▶ **The input**
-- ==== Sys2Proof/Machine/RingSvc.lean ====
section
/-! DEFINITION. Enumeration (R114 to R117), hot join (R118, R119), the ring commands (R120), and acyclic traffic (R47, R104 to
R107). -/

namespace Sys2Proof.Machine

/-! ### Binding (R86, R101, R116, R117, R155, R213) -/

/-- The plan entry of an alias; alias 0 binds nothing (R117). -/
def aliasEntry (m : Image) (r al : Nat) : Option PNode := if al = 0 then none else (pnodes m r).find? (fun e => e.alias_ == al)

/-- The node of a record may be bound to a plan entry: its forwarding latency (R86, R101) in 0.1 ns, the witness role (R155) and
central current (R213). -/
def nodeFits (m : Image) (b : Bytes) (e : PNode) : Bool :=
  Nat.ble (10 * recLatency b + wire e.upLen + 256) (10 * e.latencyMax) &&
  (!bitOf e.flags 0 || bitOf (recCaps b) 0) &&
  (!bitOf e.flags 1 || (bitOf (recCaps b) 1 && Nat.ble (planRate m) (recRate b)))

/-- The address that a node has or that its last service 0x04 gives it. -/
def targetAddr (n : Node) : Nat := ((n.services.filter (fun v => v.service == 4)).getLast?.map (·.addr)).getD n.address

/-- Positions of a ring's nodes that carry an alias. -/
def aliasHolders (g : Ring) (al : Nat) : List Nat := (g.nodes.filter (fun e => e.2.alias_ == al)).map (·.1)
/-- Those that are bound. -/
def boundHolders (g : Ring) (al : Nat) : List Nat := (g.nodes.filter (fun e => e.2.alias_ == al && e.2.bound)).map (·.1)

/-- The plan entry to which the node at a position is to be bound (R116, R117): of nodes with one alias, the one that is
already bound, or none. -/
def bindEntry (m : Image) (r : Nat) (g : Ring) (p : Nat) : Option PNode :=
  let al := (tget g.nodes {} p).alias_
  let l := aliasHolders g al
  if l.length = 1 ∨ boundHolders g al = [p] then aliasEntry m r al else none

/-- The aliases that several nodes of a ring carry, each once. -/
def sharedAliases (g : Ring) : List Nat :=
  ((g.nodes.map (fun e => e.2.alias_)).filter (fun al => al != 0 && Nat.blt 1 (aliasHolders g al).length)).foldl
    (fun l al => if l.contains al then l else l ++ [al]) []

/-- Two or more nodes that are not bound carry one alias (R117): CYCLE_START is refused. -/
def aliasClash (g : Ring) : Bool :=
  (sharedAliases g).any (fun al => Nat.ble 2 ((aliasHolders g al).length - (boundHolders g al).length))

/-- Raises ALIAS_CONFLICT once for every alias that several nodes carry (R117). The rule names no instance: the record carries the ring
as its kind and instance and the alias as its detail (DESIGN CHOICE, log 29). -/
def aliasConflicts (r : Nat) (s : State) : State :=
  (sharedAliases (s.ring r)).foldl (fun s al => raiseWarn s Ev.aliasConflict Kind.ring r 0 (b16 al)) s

▶ **Task to complete**
When a line of the records has the word "once", pick it out and copy it.

▶ **Result of this exercise**
/-- The aliases that several nodes of a ring carry, each once. -/
/-- Raises ALIAS_CONFLICT once for every alias that several nodes carry (R117). The rule names no instance: the record carries the ring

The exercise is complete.